/-- The fetch data pass of a bank ends, parked in CELL-HOLD (R104). A bank that faults at this pass is cut off
where it stands (R109). DEDUCED, log 25. -/
def fetchDataEnd (s : State) (b : BankIx) (line : Noise) : State :=
  match (s.bank b).activity with
  | .fetchData modes =>
    let pat := pattern (s.bank b)
    let r := shift (s.chain b) line [] (fixedBits pat ++ takenBits modes.reverse 0)
    let t := s.setChain b (parkData r.1)
    if dataPassOk modes pat r.2.1 then
      let cells := ((unitsOf b).zip (modes.zip (splitCells modes r.2.1))).filterMap fun umc =>
        if umc.2.1 = .tap then some (umc.1, tapCell umc.2.2) else none
      (t.setFailures b 0).modBank b fun k => { k with activity := .parked, place := some (s.placeEvent cells) }
    else passFailed t b fun t => chainFree (voidPass (releaseAll t b) b modes r.2.2) b
  | _ => s

/-- The tap memory after a PLACED answer (R105). DEDUCED, log 24. -/
def rememberTaps (v : Vector TapMemory 512) (m : PlaceMsg) : Vector TapMemory 512 :=
  let v := m.cells.foldl (fun v us => put v us.1 { v.get us.1 with seq := some us.2 }) v
  m.records.foldl (fun v t => put v t.unit { v.get t.unit with keptBand := some t.band, keptTime := some t.time }) v

/-- The Tap Queue takes the bank's place event (R102, R104): PLACED with the chain taken to CELL-SET, or
REFUSED. -/
def place (s : State) (b : BankIx) : State :=
  match (s.bank b).place with
  | none => s
  | some m =>
    let used := m.records.length + m.dropped
    let held := s.taps.reserved.get b
    let t := s.modBank b fun k =>
      { k with place := none, granted := k.granted.filter fun u => !(m.cells.any (·.1 = u)) }
    if used ≤ held then
      let t := { t.setReserved b (held - used) with tapMemory := rememberTaps t.tapMemory m }
      let t := { t with taps := { t.taps with records := t.taps.records ++ m.records } }
      if (s.bank b).activity = .parked then chainFree (t.setChain b (setData s.clock.ms (t.chain b))) b else t
    else t.setReserved b 0

/-- The Tap Queue takes the bank's release (R102). -/
def release (s : State) (b : BankIx) : State :=
  (s.setReserved b (s.taps.reserved.get b - (s.bank b).release)).modBank b fun k => { k with release := 0 }

/-! ### What happens at a node (R90, R93–R95) -/

/-- The node fitted at a position changed by f, if there is one. -/
def State.modNode (s : State) (b : BankIx) (p : Position) (f : Node → Node) : State :=
  s.setChain b ((s.chain b).mapIdx fun i n => if i = p.1 then f n else n)

/-- The sensors follow (R94); a blank node has none (R91). -/
def Node.sense (n : Node) (door bolt latch tamper : Bool) : Node :=
  if n.kind = 3#2 then n else { n with door := door, bolt := bolt, latch := latch, tamper := tamper }

/-- A node that comes up with its identity and the given sensors (R95). -/
def Node.fitted (kind : BitVec 2) (revision : BitVec 5) (serial : BitVec 16) (door bolt latch tamper : Bool) : Node :=
  Node.inReset ⟨kind, revision, serial, .rest, .ident, [], [], 0, 0, 0, false, none, none, .off, 0, door, bolt, latch, tamper⟩

/-- A node's supply returns (R95): it comes up as out of reset. A position just past the last node fitted gains
a node. DESIGN CHOICE, log 6. -/
def nodeUp (s : State) (b : BankIx) (p : Position) (kind : BitVec 2) (revision : BitVec 5) (serial : BitVec 16) :
    State :=
  if p.1 = (s.chain b).length then
    s.setChain b (s.chain b ++ [Node.fitted kind revision serial false false false false])
  else s.modNode b p fun n => Node.fitted kind revision serial n.door n.bolt n.latch n.tamper

/-! ### The commands -/

/-- STATUS_CYCLE_DUE (R99). -/
def execStatusCycleDue (b : BankIx) (s : State) : Host.Outcome State Fault Refusal := .next (statusDue s b)

/-- STATUS_MODE_PASS_END (R100). -/
def execStatusModePassEnd (b : BankIx) (line : Noise) (s : State) : Host.Outcome State Fault Refusal :=
  .next (statusModeEnd s b line)

/-- STATUS_DATA_PASS_END (R101). -/
def execStatusDataPassEnd (b : BankIx) (line : Noise) (s : State) : Host.Outcome State Fault Refusal :=
  .next (statusDataEnd s b line)

/-- TAP_RESERVE (R102). -/
def execTapReserve (b : BankIx) (s : State) : Host.Outcome State Fault Refusal := .next (reserve s b)

/-- FETCH_MODE_PASS_END (R103). -/
def execFetchModePassEnd (b : BankIx) (line : Noise) (s : State) : Host.Outcome State Fault Refusal :=
  .next (fetchModeEnd s b line)

/-- FETCH_DATA_PASS_END (R104). -/
def execFetchDataPassEnd (b : BankIx) (line : Noise) (s : State) : Host.Outcome State Fault Refusal :=
  .next (fetchDataEnd s b line)

/-- TAP_PLACE (R102). -/
def execTapPlace (b : BankIx) (s : State) : Host.Outcome State Fault Refusal := .next (place s b)

/-- TAP_RELEASE (R102). -/
def execTapRelease (b : BankIx) (s : State) : Host.Outcome State Fault Refusal := .next (release s b)

/-- BANK_RESET_END (R107). -/
def execBankResetEnd (b : BankIx) (s : State) : Host.Outcome State Fault Refusal := .next (resetEnd s b)

/-- ENUMERATION_PASS_END (R108). -/
def execEnumerationPassEnd (b : BankIx) (line : Noise) (s : State) : Host.Outcome State Fault Refusal :=
  .next (enumerationEnd s b line)

/-- BANK_RETRY (R110). -/
def execBankRetry (b : BankIx) (s : State) : Host.Outcome State Fault Refusal := .next (retry s b)

/-- NODE_READ (R93). Reads made while RSTn is held are not kept (R95). -/
def execNodeRead (b : BankIx) (p : Position) (band : Band) (quality : BitVec 3) (s : State) :
    Host.Outcome State Fault Refusal :=
  .next (if s.rstHeld b then s else s.modNode b p fun n => n.newRead band quality)

/-- NODE_STALL_RETURN (R90). -/
def execNodeStallReturn (b : BankIx) (p : Position) (s : State) : Host.Outcome State Fault Refusal :=
  .next (s.modNode b p Node.stall)

/-- NODE_PULSE_END (R94): the pulse ends, not before its length has passed. -/
def execNodePulseEnd (b : BankIx) (p : Position) (s : State) : Host.Outcome State Fault Refusal :=
  .next (s.modNode b p fun n => n.endPulse s.clock.ms)

/-- NODE_SENSOR_CHANGE (R94). -/
def execNodeSensorChange (b : BankIx) (p : Position) (door bolt latch tamper : Bool) (s : State) :
    Host.Outcome State Fault Refusal :=
  .next (s.modNode b p fun n => n.sense door bolt latch tamper)

/-- NODE_POWER_UP (R95). -/
def execNodePowerUp (b : BankIx) (p : Position) (kind : BitVec 2) (revision : BitVec 5) (serial : BitVec 16)
    (s : State) : Host.Outcome State Fault Refusal :=
  .next (nodeUp s b p kind revision serial)

/-- PULSE_END (R79). -/
def execPulseEnd (s : State) : Host.Outcome State Fault Refusal := .next (endPulse s)

end Sys2Proof.Machine
end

----------------------------------------

• What the task requires
Starting at the line above that holds "if umc.2.1 = .tap" and ending at the line that holds "t.setReserved b (held", transcribe each line exactly and include no other lines.

• The answer
        if umc.2.1 = .tap then some (umc.1, tapCell umc.2.2) else none
      (t.setFailures b 0).modBank b fun k => { k with activity := .parked, place := some (s.placeEvent cells) }
    else passFailed t b fun t => chainFree (voidPass (releaseAll t b) b modes r.2.2) b
  | _ => s

/-- The tap memory after a PLACED answer (R105). DEDUCED, log 24. -/
def rememberTaps (v : Vector TapMemory 512) (m : PlaceMsg) : Vector TapMemory 512 :=
  let v := m.cells.foldl (fun v us => put v us.1 { v.get us.1 with seq := some us.2 }) v
  m.records.foldl (fun v t => put v t.unit { v.get t.unit with keptBand := some t.band, keptTime := some t.time }) v

/-- The Tap Queue takes the bank's place event (R102, R104): PLACED with the chain taken to CELL-SET, or
REFUSED. -/
def place (s : State) (b : BankIx) : State :=
  match (s.bank b).place with
  | none => s
  | some m =>
    let used := m.records.length + m.dropped
    let held := s.taps.reserved.get b
    let t := s.modBank b fun k =>
      { k with place := none, granted := k.granted.filter fun u => !(m.cells.any (·.1 = u)) }
    if used ≤ held then
      let t := { t.setReserved b (held - used) with tapMemory := rememberTaps t.tapMemory m }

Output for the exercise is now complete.